The basis of our treatment is a family of simple inequalities for powers of non-negative numbers.

Lemma 1: [Power]

  1. For \(z>0\) and \(r\leq 0\) we have \(z^r\geq rz + (1-r)\).
  2. For \(z>0\) and \(0\leq r\leq 1\) we have \(z^r\leq rz + (1-r)\).
  3. For \(z>0\) and \(r\geq 1\) we have \(z^r\geq rz + (1-r)\).

In all three cases we have equality if and only if \(z=1\).

Proof: The derivative of \(f(z)=z^r-rz\) vanishes at \(z=1\), and \(f(1)=1-r\). Because \(f''(1)=r(r-1)\) we see that \(f\) has a minimum at 1 if \(r<0\) or \(r>1\) and it has a maximum at 1 if \(0<r<1\). QED

Equivalently, the inequalities follow from the convexity of \(z^r\) for \(r\geq 1\) or \(r\leq 0\) and the concavity of \(z^r\) for \(0\leq r\leq 1\).

We can apply lemma 1 to powers of ratios of quadratic forms.

Lemma 2: [Forms] Suppose \(A\) is positive definite, \(x\) and \(y\) are arbitrary vectors, \(s\) and \(t\) are arbitrary real numbers. Then \begin{equation} (x'Ax)^{sr+t}\leq r(x'Ax)^{s+t}(y'Ay)^{s(r-1)}+(1-r)(x'Ax)^t(y'Ay)^{sr}\label{E:leq} \end{equation} for \(0\leq r\leq 1\) and \begin{equation} (x'Ax)^{sr+t}\geq r(x'Ax)^{s+t}(y'Ay)^{s(r-1)}+(1-r)(x'Ax)^t(y'Ay)^{sr}.\label{E:geq} \end{equation}

for \(r\geq 1\) and \(r\leq 0\). There is equality if and only if \(x'Ax=y'Ay\).

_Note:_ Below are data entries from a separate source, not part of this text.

-- ==== Sys2Proof/Word.lean ====
section
/-! DEFINITION. The word types of the block's registers, sentences and records (R16: little-endian words,
two's complement). Everything that can be computed otherwise stands in Machine/Ops.lean. -/

namespace Sys2Proof

/-- A 32-bit register, sentence, record or coefficient word. -/
abbrev Word := BitVec 32

/-- A 64-bit value of a register pair, a count or a ledger counter. -/
abbrev DWord := BitVec 64

/-- A byte. -/
abbrev Byte := BitVec 8

/-- Control groups G0–G7 (R21). -/
abbrev Grp := Fin 8

/-- Main axes M0–M11. -/
abbrev Main := Fin 12

/-- Auxiliary axes A0–A7. -/
abbrev AuxNo := Fin 8

/-- DC links L0–L3. -/
abbrev LinkNo := Fin 4

/-- Feedback units 0–15: E0–E7, V0–V3, P0–P3 (R241). -/
abbrev FbNo := Fin 16

/-- CAN ports BUS0–BUS3. -/
abbrev Port := Fin 4

/-- STO groups 0–3 (R286). -/
abbrev StoNo := Fin 4

end Sys2Proof
end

Proof: From lemma 1 \[ \left[\left(\frac{x'Ax}{y'Ay}\right)^s\right]^r\lessgtr r\left(\frac{x'Ax}{y'Ay}\right)^s+(1-r), \] with \(>\) or \(<\) depending on \(r\). Thus \[ (x'Ax)^{rs}\lessgtr r(x'Ax)^s(y'Ay)^{s(r-1)}+(1-r)(y'Ay)^{rs}, \] and multiplying both sides by \((x'Ax)^t\) gives the result. QED

3 qStress

In order to majorize \(\sigma_q\) we first minorize \(\rho_q\) and then majorize \(\eta_q\).

Lemma 3: [Rho] If \(A\) is positive definite, \(x\) and \(y\) are arbitrary, and \(q\leq\frac12\), then \[ (x'Ax)^q\geq (2q-1)(x'Ax)(y'Ay)^{q-1}+2(1-q)(x'Ax)^\frac12(y'Ay)^{q-\frac12}, \] with equality if and only if \(x'Ax=y'Ay\).

Proof: Take \(s=t=\frac12\) and \(r=2q-1\) in equation \(\eqref{E:geq}\) in lemma 2. QED

Lemma 4: [CS] If \(A\) is positive definite, \(x\) and \(y\) are arbitrary, and \(q\leq\frac12\), then \[ (x'Ax)^q\geq (2q-1)(x'Ax)(y'Ay)^{q-1}+2(1-q)(x'Ay)(y'Ay)^{q-1}, \] with equality if and only if \(x'Ax=y'Ay\).

Proof: By Cauchy-Schwartz \((x'Ax)^\frac12\geq(y'Ay)^{-\frac12}(x'Ay)\). Substitute this in lemma 3. QED

Lemma 5: [Eta] If \(A\) is positive definite, \(x\) and \(y\) are arbitrary, and \(0\leq q\leq\frac12\), \[ (x'Ax)^{2q}\leq 2q(x'Ax)(y'Ay)^{2q-1}+(1-2q)(y'Ay)^{2q}, \] with equality if and only if \(x'Ax=y'Ay\).

Proof: Take \(s=1\) and \(t=0\) and \(r=2q\) in equation \(\eqref{E:leq}\) in lemma 2. QED

For the next theorem, our main majorization result, we define

\begin{align} S(y)&:=\sum_{i=1}^n w_i(y'A_iy)^{2q-1}A_i,\label{E:Sy}\\ T(y)&:=\sum_{i=1}^n w_i\delta_i(y'A_iy)^{q-1}A_i.\label{E:Ty} \end{align} Theorem 1: [Majorize] For \(0\leq q\leq\frac12\) \[ \sigma_q(x)\leq 1+\gamma(y)+x'V(y)x-2x'B(y)y, \] where \begin{align} V(y)&:=2\{qS(y)-(2q-1)T(y)\},\label{E:V}\\ B(y)&:=2(1-q)T(y),\label{E:B} \end{align} and \begin{equation} \gamma(y):=(1-2q)\sum_{i=1}^n w_i(y'Ay)^{2q}.\label{E:gam} \end{equation}

We have equality if and only if \(x'Ax=y'Ay\).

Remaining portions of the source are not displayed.